Risiko für Berufseinsteiger und ehemalige Langzeitarbeitslose

"Ein flächendeckender gesetzlicher Mindestlohn in Höhe von 8,50 Euro würde mehrere Hunderttausend Arbeitsplätze im Niedriglohnsektor akut bedrohen", warnte der Chef der Wirtschaftsweisen, Christoph Schmidt. Das Risiko sei besonders groß für Berufseinsteiger und ehemals Langzeitarbeitslose. Er forderte "zeitlich befristete Ausnahmen vom Mindestlohn für Langzeitarbeitslose, Personen in arbeitsmarktpolitischen Maßnahmen und Personen mit längeren Phasen der Nichterwerbstätigkeit, beispielsweise Mütter nach einer längeren Familienpause oder pflegende Familienangehörige". Auch für "Personen mit Behinderungen, Entlohnung auf Stücklohnbasis, Beschäftigte in Privathaushalten und Personen, die stark am Umsatz beteiligt sind, beispielsweise im Gastgewerbe", müsse es Ausnahmen geben.

Nahles will jedoch Ausnahmen nur in den Branchen bis Ende 2016 zulassen, in denen per Tarifvertrag geringere Mindestlöhne festgelegt sind.
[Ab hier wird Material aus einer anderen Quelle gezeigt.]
/-- R129: a failure of the channel inside a frame. -/
theorem InFrame.fail (hf : InFrame p h k) (hk : k ≤ 7) :
    SessionHistory p (h ++ [.rd .eos] ++ [.out .ioFault] ++ [.closed]) := by
  obtain ⟨l, body, hl, rfl, rfl⟩ := hf
  simpa using SessionHistory.ioFaultInFrame hl hk

/-- R149: the end of transmission. -/
theorem InLoop.finish (hl : InLoop p h) :
    SessionHistory p (h ++ [.rd (.byte p.eot)] ++ [.wr p.ack] ++ [.out .eot] ++ [.closed]) := by
  simpa using SessionHistory.endOfTransmission hl

end

/-! ### Every step keeps the shape -/

section
variable {s t : State}

/-- What the history of a state in `c` has to fit. -/
theorem historyFits_of_st {c : StCode} (hst : s.st = c) :
    s.HistoryFits ↔ ({ s with st := c } : State).HistoryFits := by
  subst hst; rfl

theorem historyFits_hunt (hst : s.st = .stHunt) : s.HistoryFits ↔ InLoop s.params s.history :=
  historyFits_of_st hst

theorem historyFits_bPay (hst : s.st = .stBPay) :
    s.HistoryFits ↔ ∃ n, s.pcnt = some n ∧ InFrame s.params s.history (2 + n.toNat) :=
  historyFits_of_st hst

/-- R130: in a body state at most seven bytes of the body are read. -/
theorem inFrame_of_body {body : BodySt} (hst : s.st = body.st) (hi : s.Inv) (h : s.HistoryFits) :
    ∃ k, k ≤ 7 ∧ InFrame s.params s.history k := by
  rw [historyFits_of_st hst] at h
  cases body with
  | seq => exact ⟨0, by decide, h⟩
  | cmp => exact ⟨1, by decide, h⟩
  | pay =>
    obtain ⟨n, hn, hframe⟩ := h
    have hle := hi.counter n hn
    exact ⟨_, by omega, hframe⟩
  | chk => exact ⟨7, by decide, h⟩

/-- Each event of a move is the next one of a shape. -/
theorem moves_historyFits (hm : Moves s t) (hi : s.Inv) (h : s.HistoryFits) : t.HistoryFits := by
  have fits {c : StCode} (hst : s.st = c) := (historyFits_of_st hst).mp h
  cases hm with
  | openOk hst => exact congrArg (· ++ [Event.opened true]) (fits hst)
  | openFail hst =>
    have hnil : s.history = [] := fits hst
    simpa [State.HistoryFits, hnil] using SessionHistory.openFailure
  | hsNak hst =>
    have hopen : s.history = [.opened true] := fits hst
    simpa [State.HistoryFits, hopen] using inLoop_handshake s.params
  | huntEos hst => exact InLoop.fail (fits hst)
  | huntEot hst => exact ⟨s.history, fits hst, rfl⟩
  | huntSoh hst => exact InLoop.soh (fits hst)
  | huntNoise b hst _ heot hsoh => exact (historyFits_hunt (by exact hst)).mpr (InLoop.noise (fits hst) heot hsoh)
  | rejHdr f hst => exact ⟨s.history, .rejHeader, s.params.nak, fits hst, by simp [verdictPairs], rfl, rfl⟩
  | rejCk f hst => exact ⟨s.history, .rejChecksum, s.params.nak, fits hst, by simp [verdictPairs], rfl, rfl⟩
  | acc f p m hst =>
    exact ⟨s.history, _, s.params.ack, fits hst, by cases f.seqEq <;> simp [verdictPairs], rfl, rfl⟩
  | rxEos body hst =>
    obtain ⟨k, hk, hframe⟩ := inFrame_of_body hst hi h
    exact hframe.fail hk
  | rxSeq b hst => exact InFrame.read (fits hst) b
  | rxCmp b hst => exact ⟨0, rfl, InFrame.read (fits hst) b⟩
  | rxPayMore b n a r hst _ hn _ hw =>
    obtain ⟨n', hn', hframe⟩ := fits hst
    cases hn.symm.trans hn'
    have hle := (payRegs_write hw).1
    have hsucc : 2 + (n + 1).toNat = 2 + n.toNat + 1 := by bv_omega
    exact (historyFits_bPay (by exact hst)).mpr ⟨n + 1, rfl, hsucc ▸ InFrame.read hframe b⟩
  | rxPayLast b a r hst _ hn =>
    obtain ⟨n, hn', hframe⟩ := fits hst
    cases hn.symm.trans hn'
    exact InFrame.read hframe b
  | rxChk b hst => exact InFrame.read (fits hst) b
  | txResp r hst hr =>
    obtain ⟨l, o, r', hframe, hv, hr', hhist⟩ := fits hst
    cases hr.symm.trans hr'
    have hloop := hframe.respond hv
    rw [← hhist] at hloop
    exact hloop
  | txEotAck hst =>
    obtain ⟨l, hloop, hhist⟩ := fits hst
    have hend := hloop.finish
    rw [← hhist] at hend
    exact hend
  | chClose hst => exact fits hst
  | accOverflow | accUnwritten | verdictUnwritten | rxPayUnwritten | txRespUnwritten | doneHalt | badState => exact h

/-- R190: at a start nothing has happened. -/
theorem start_historyFits (p : Params) (c : Channel) (levels : List Bool) : (State.start p c levels).HistoryFits := rfl

end

/-- Settles O51: a step is the reset action, which leaves a start of the machine, or one of `Moves`. -/
theorem stepKeepsTheHistoryShape : Obligations.StepKeepsTheHistoryShape := by
  intro s t hi h hstep
  obtain ⟨_, ⟨_, rfl⟩ | ⟨_, _, hmove⟩⟩ := step_moves hstep
  · exact start_historyFits s.params s.chan s.rst.tail
  · exact moves_historyFits hmove (tick_inv hi) h

/-- The parameters are nobody's to change (R8, R44). -/
theorem step_params {s t : State} (h : step s = .next t) : t.params = s.params := by
  obtain ⟨_, ⟨_, rfl⟩ | ⟨_, _, hmove⟩⟩ := step_moves h
  · rfl
  · obtain ⟨_, _, happ⟩ := moves_recordsGrow hmove
    exact happ.params

theorem reaches_params {s t : State} (h : Reaches s t) : t.params = s.params := by
  induction h with
  | refl => rfl
  | step _ hstep ih => exact (step_params hstep).trans ih

theorem reaches_historyFits {s t : State} (h : Reaches s t) (hi : s.Inv) (hfits : s.HistoryFits) : t.HistoryFits := by
  induction h with
  | refl => exact hfits
  | step hreach hstep ih => exact stepKeepsTheHistoryShape _ _ (reaches_inv hreach hi) ih hstep

/-- Settles O52: in `DONE`, the shape that every reached history fits is that of a finished session. -/
theorem finishedHistoriesHaveTheListedShapes : Obligations.FinishedHistoriesHaveTheListedShapes := by
  intro p c levels s hp h hst
  have hfits := reaches_historyFits h (start_inv hp c levels) (start_historyFits p c levels)
  have hparams : s.params = p := reaches_params h
  exact hparams ▸ (historyFits_of_st hst).mp hfits

/-- R129: the fatal-error entry leaves every body state. -/
theorem body_edge_close (body : BodySt) : (body.st, .stClose) ∈ fsmEdges := by
  cases body <;> decide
Das Arbeitsministerium geht von 15 Branchen aus, die diesen Weg gehen wollen. Auch für Saisonarbeiter wird nach einer tariflichen Lösung gesucht. Für Zeitungszusteller soll der bisherige Stücklohn weiter möglich sein, allerdings muss sich dieser künftig am Mindestlohn von 8,50 Euro orientieren. Für Langzeitarbeitslose, für die staatliche Lohnkostenzuschüsse bezahlt werden, soll eine Übergangszeit von sechs Monaten gelten. Betroffen davon sind aber nur 20 000 der insgesamt zwei Millionen Menschen, die länger als ein Jahr arbeitslos sind.

"Der Mindestlohn von 8,50 Euro ist jetzt flächendeckend notwendig. Er kann dann ab 2017 angehoben werden — und zwar entsprechend dem, was durchschnittlich an Erhöhung der Tariflöhne da war", sagte Michael Vassiliadis, Chef der Chemiegewerkschaft IG BCE. "Wir brauchen diese zwei Jahre Zeit, um Erfahrungen mit diesem Instrument zu sammeln und um auch zu prüfen, wie die Entwicklung der Tarife verläuft", sagte Vassiliadis.